Abstract

Purpose/Aim Intravitreal bevacizumab (Avastin) is an irreversible vascular endothelial growth factor (VEGF) inhibitor used to treat severe retinopathy of prematurity (ROP) in extremely low gestational age neonates (ELGANs). ELGANs who are at the highest risk for developing severe ROP often experience brief intermittent hypoxia (IH) episodes which may cause oxidative damage. We tested the hypothesis that intravitreal Avastin leaks into the systemic circulation during exposure to IH and has adverse effects on biomarkers of pulmonary microvascular maturation, thus leading to pulmonary hemorrhage and long-term pulmonary sequelae. Methods Neonatal rats at postnatal day (PN) 0 (birth) were exposed to either: 1) hyperoxia (50% O2) or 2) neonatal IH (50% O2 with brief episodes of 12% O2) from PN0 to PN14. Room air (RA) littermates served as controls. At PN14, the time of eye opening in rats, a single dose of Avastin (0.125 mg in 5 µL) was injected into the vitreous cavity of the left eyes. A control group received equivalent volume saline. At PN23 and PN45, blood gases, lung-to-body weight ratios, histology, immunofluorescence, and lung biomarkers of angiogenesis were examined. Results At PN23, Avastin increased lung VEGF, nitric oxide derivatives (NOx), and hypoxia-inducible factor (HIF)1a in the hyperoxia-exposed groups, but decreased soluble VEGFR-1 (sVEGFR-1).

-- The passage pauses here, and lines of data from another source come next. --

/-- The ranges of a descriptor known before its index list is read; a multicast's destination is an offset. -/
def Desc.ranges (d : Desc) : List (Nat × Nat) :=
  let dst := fun (a n : Nat) => if d.mcast then [] else [(a, n)]
  match d.kind with
  | 0 => (d.src, d.count) :: dst d.dst d.count
  | 1 => (List.range d.count).flatMap (fun r => (d.src + r * d.sstride, d.esize) :: dst (d.dst + r * d.dstride) d.esize)
  | 2 => [(d.index, 4 * d.count), (d.dst, d.count * d.esize)]
  | 3 => [(d.index, 4 * d.count), (d.src, d.count * d.esize)]
  | _ => [(d.dst, d.count)]

/-- Whether a multicast's destination bytes lie in tiller memory. -/
def Desc.mcastFits (d : Desc) : Bool :=
  !d.mcast || (if d.kind = 0 then decide (d.dst + d.count ≤ 2 ^ 22)
    else (List.range d.count).all (fun r => decide (d.dst + r * d.dstride + d.esize ≤ 2 ^ 22)))

/-- The alignment of an index list and of AOW destinations (R236, R240 item 9). -/
def Desc.aligned (d : Desc) : Bool :=
  (d.index % 4 = 0) && (!d.aow || (d.dst % 8 = 0 && d.esize % 8 = 0 && d.dstride % 8 = 0 && (d.kind ≠ 0 || d.count % 8 = 0)))

/-- Items 7 to 9 of R240, with R242's check of the descriptor itself. -/
def State.descCheck (s : State) (c : ChanRef) (g : Option Segs) (at' : Nat) (d : Desc) : Option Nat :=
  if !s.descValid c d then some 5
  else if !inSegs g at' 64 || !d.ranges.all (fun r => s.reaches c d.session g r.1 r.2) || !d.mcastFits then some 6
  else if !d.aligned then some 7
  else none

/-- Reads a descriptor at a local address: outside memory it is reserved or denied. -/
def State.readDesc (s : State) (h : Half) (a : Nat) : Except Nat Desc :=
  if isCtl a then .error dDenied else (s.readAcc h a 64).map descOf

/-! ## The bursts of a descriptor (R236, R245) -/

/-- A run of destination bytes that lie one after another: its start, its source pieces, and the linear number of its
first byte (of its element, for gathered and scattered elements). -/
structure DmaRow where
  dst : Nat
  src : List (Option Nat × Nat)
  start : Nat

/-- The rows of a descriptor (Table 4 of chapter 9). -/
def Desc.rows (d : Desc) (idx : List Nat) : List DmaRow :=
  match d.kind with
  | 0 => [⟨d.dst, [(some d.src, d.count)], 0⟩]
  | 1 => (List.range d.count).map (fun r => ⟨d.dst + r * d.dstride, [(some (d.src + r * d.sstride), d.esize)], r * d.esize⟩)
  | 2 => [⟨d.dst, idx.map (fun i => (if i = 0xFFFFFFFF then none else some (d.src + i * d.sstride), d.esize)), 0⟩]
  | 3 => (idx.zipIdx.filter (fun p => p.1 ≠ 0xFFFFFFFF)).map (fun p =>
      ⟨d.dst + p.1 * d.dstride, [(some (d.src + p.2 * d.esize), d.esize)], p.2 * d.esize⟩)
  | _ => [⟨d.dst, [(none, d.count)], 0⟩]

/-- `n` bytes from byte `o` of a list of source pieces. -/
def slicePieces : List (Option Nat × Nat) → (o n : Nat) → List (Option Nat × Nat)
  | [], _, _ => []
  | (a, k) :: l, o, n =>
    if n = 0 then []
    else if k ≤ o then slicePieces l (o - k) n
    else
      let m := min (k - o) n
      (a.map (· + o), m) :: slicePieces l 0 (n - m)

/-- A range cut at multiples of `w`. -/
def cutAt (w a n : Nat) : List (Nat × Nat) :=
  if n = 0 then []
  else (List.range ((a + n - 1) / w - a / w + 1)).map (fun i =>
    let lo := max a ((a / w + i) * w)
    (lo, min (a + n) ((a / w + i + 1) * w) - lo))

/-- A source piece cut at 512-byte boundaries (R245). -/
def cutPiece (p : Option Nat × Nat) : List (Option Nat × Nat) :=
  match p.1 with
  | none => [p]
  | some a => (cutAt 512 a p.2).map (fun q => (some q.1, q.2))

/-- The groups of writes of `n` destination bytes at `a`: head, middle bursts, tail (R245). -/
def writeGroups (a n : Nat) : List (List (Nat × Nat)) :=
  let head := min n ((a + 63) / 64 * 64 - a)
  let mid := (n - head) / 64 * 64
  let tail := n - head - mid
  ([cutAt 8 a head] ++ (cutAt 512 (a + head) mid).map (fun p => [p]) ++ [cutAt 8 (a + head + mid) tail]).filter (fun g => !g.isEmpty)

/-- A burst to come: linear number of its first byte, source pieces and writes. -/
structure DmaUnit where
  start : Nat
  src : List (Option Nat × Nat)
  dst : List (Nat × Nat)

/-- The bursts of a row. -/
def DmaRow.units (r : DmaRow) : List DmaUnit :=
  (writeGroups r.dst (r.src.map Prod.snd).sum).map (fun g =>
    let a := (g.headD (0, 0)).1
    let n := (g.map Prod.snd).sum
    ⟨r.start + (a - r.dst), (slicePieces r.src (a - r.dst) n).flatMap cutPiece, g⟩)

/-- The bursts of a descriptor, in destination order. -/
def Desc.units (d : Desc) (idx : List Nat) : List DmaUnit := (d.rows idx).flatMap DmaRow.units

/-- Whether a descriptor needs an index list. -/
def Desc.indexed (d : Desc) : Bool := d.kind = 2 || d.kind = 3

/-- Its bursts, if they are known. -/
def DescRun.units (r : DescRun) : Option (List DmaUnit) :=
  if r.desc.indexed && r.desc.count ≠ 0 then r.idx.map r.desc.units else some (r.desc.units [])

/-- How many bursts the half point waits for (Table 11 of chapter 9). -/
def Desc.halfUnits (d : Desc) (us : List DmaUnit) : Nat :=
  let total := if d.kind = 0 ∨ d.kind = 4 then d.count else d.count * d.esize
  let last := if d.indexed then (d.count + 1) / 2 * d.esize else (total + 1) / 2
  (us.filter (fun u => u.start < last)).length

/-! ## Credits of a channel (R249) -/

/-- Returns what a channel holds for its inbox, and forgets the inbox. -/
def State.dropCredits (s : State) (c : ChanRef) : State :=
  let x := s.chan c
  let s1 := s.modChan c (fun x => { x with held := 0, box := none, creditAsked := false })
  match x.box with
  | some b => s1.returnCredits (b / 64) (b % 64) x.heldGen x.held
  | none => s1

/-- Returns the credits reserved for bursts that have not left. -/
def State.dropReserved (s : State) (bs : List Burst) : State :=
  forAll bs s (fun s b => match b.left, b.credit with
    | false, some (i, g, k) => s.returnCredits (i / 64) (i % 64) g k
    | _, _ => s)

/-- Credits a burst's writes take: one for each access of at most 128 bytes. -/
def creditNeed (dst : List (Nat × Nat)) : Nat := (dst.map (fun p => (p.2 + 127) / 128)).sum

/-- Asks for `n` credits of an inbox for a channel. -/
def State.askDma (s : State) (c : ChanRef) (box n : Nat) : State :=
  let s1 := s.modChan c (fun x => { x with creditAsked := true })
  match s1.routeErr (chHalf c) (tmAddr (box / 64) 0) with
  | some e => s1.refuseTo (box / 64) (box % 64) (.dma c) e
  | none => s1.askInbox (box / 64) (box % 64) (.dma c) n

/-! ## Completion actions (R250, R253, R256, R257) -/

/-- A half or full point for a context (R253): bit `b` of its `DINT_PEND`, or a loss counted. -/
def State.dmaPoint (s : State) (t : Tid) (b : Nat) : State :=
  s.modCtx t (fun c =>
    if c.dintPend.getLsbD b then { c with dintOver := satAdd 32 c.dintOver 1 } else { c with dintPend := c.dintPend ||| word (2 ^ b) })

/-- The half (`off` 0) or full (`off` 32) point of a descriptor. -/
def State.dmaInt (s : State) (c : ChanRef) (d : Desc) (off : Nat) : State :=
  let T := chTiller c
  if d.intSeq then (s.increment (tillerNode T) 0x3FFF T (field d.done 24 8) 1).1
  else s.dmaPoint ⟨T * 16 + field d.done 20 4, field d.done 17 3⟩ (off + chNum c)

/-- Starts an armed channel, or counts a lost trigger (R240). -/
def State.dmaTrigger (s : State) (c : ChanRef) : State :=
  s.modChan c (fun x =>
    if x.st = .armed then { x with st := .running, err := 0, descs := 0, nextDesc := some x.addr, step := none }
    else { x with lost := satAdd 8 x.lost 1 })

/-- The pulse or trigger and the full point. -/
def State.dmaFull (s : State) (c : ChanRef) (d : Desc) : State :=
  let k := field d.done 10 2
  let s1 := if k = 1 then
      s.pulse (match c with | .core n _ => n | .tiller t _ => t * 16 + field d.done 6 4) (field d.done 0 6)
    else if k = 2 then s.dmaTrigger (chPeer c (field d.done 12 5))
    else s
  if d.fullInt then s1.dmaInt c d 32 else s1

/-- The EVC increment (R250, R257, R258): one counter, or one in every member of the multicast group; a refusal under
R31 is an error response. -/
def State.dmaEvc (s : State) (c : ChanRef) (d : Desc) : State × Bool :=
  let src := tillerNode (chTiller c)
  let ctr := field d.evc 0 8
  if d.mcast then
    if d.mkind = 0 then
      let g := sget {} s.loader.dieGroups d.group
      s.injectC0 src src (.tree g.plane g.members ctr)
    else
      let ports := (List.range 32).filter (fun p => bit (sget {} s.loader.stolonGroups d.group).members p && (s.port p).st = .up)
      ports.foldl (fun r p => let x := r.1.injectC0 src (portNodeNode p) (.awayTree p d.group ctr); (x.1, r.2 && x.2)) (s, true)
  else s.increment src (field d.evc 14 14) (field d.evc 8 6) ctr 1

/-- Changes a run of a channel. -/
def State.modRun (s : State) (c : ChanRef) (n : Nat) (f : DescRun → DescRun) : State :=
  s.modChan c (fun x => { x with runs := x.runs.map (fun r => if r.serial = n then f r else r) })

/-- The run of a serial number. -/
def DmaChan.runOf (x : DmaChan) (n : Nat) : Option DescRun := x.runs.find? (fun r => r.serial = n)

/-- Reports an error of a step's chain: UNCORRECTABLE and REMOTE are step faults, any other stops the schedule context
with DMA_FAILED (R254, R280). -/
def State.dmaStepError (s : State) (step : Option StepRef) (code : Nat) : State :=
  match step with
  | none => s
  | some r => if code = 0x15 ∨ code = 0x16 then s.reportFault r.tiller .dmaError (some r) else s.abortSq r.tiller r.sctx 8

/-- Fires the actions of a run that have fallen due (Table 11 of chapter 9). -/
def State.fireRun (s : State) (c : ChanRef) (n : Nat) : State :=
  match (s.chan c).runOf n with
  | none => s
  | some r =>
    match r.failed, r.units with
    | false, some us =>
      let d := r.desc
      let past := if d.fence then r.arrived else r.left
      let half := !r.halfDone && decide (d.halfUnits us ≤ past)
      let full := !r.doneFired && decide (us.length ≤ past)
      let evc := !r.evcFired && decide (us.length ≤ r.arrived)
      let s1 := s.modRun c n (fun r => { r with halfDone := r.halfDone || half, doneFired := r.doneFired || full, evcFired := r.evcFired || evc })
      let s2 := if half && d.halfInt then s1.dmaInt c d 0 else s1
      let s3 := if full then (s2.modChan c (fun x => { x with descs := satAdd 16 x.descs 1 })).dmaFull c d else s2
      if evc && d.evcEn then
        let e := s3.dmaEvc c d
        if e.2 then e.1 else (e.1.modChan c (fun x => { x with err := 0x10 + dDenied })).dmaStepError r.step (0x10 + dDenied)
      else s3
    | _, _ => s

At PN45, lungs from animals exposed to neonatal IH and treated with Avastin were severely hemorrhagic with morphologic changes in lung architecture consistent with chronic lung disease. This was associated with higher VEGF and NOx levels, and lower insulin-like growth factor (IGF)-I and sVEGFR-1. Conclusions These findings prove our hypothesis that intravitreal Avastin penetrates the blood–ocular barrier in IH and alters lung biomarkers of angiogenesis. Avastin targeting of VEGF could affect normal lung development which may be exaggerated under pathologic conditions such as IH, ultimately leading to vascular permeability, vessel rupture, and pulmonary hemorrhage.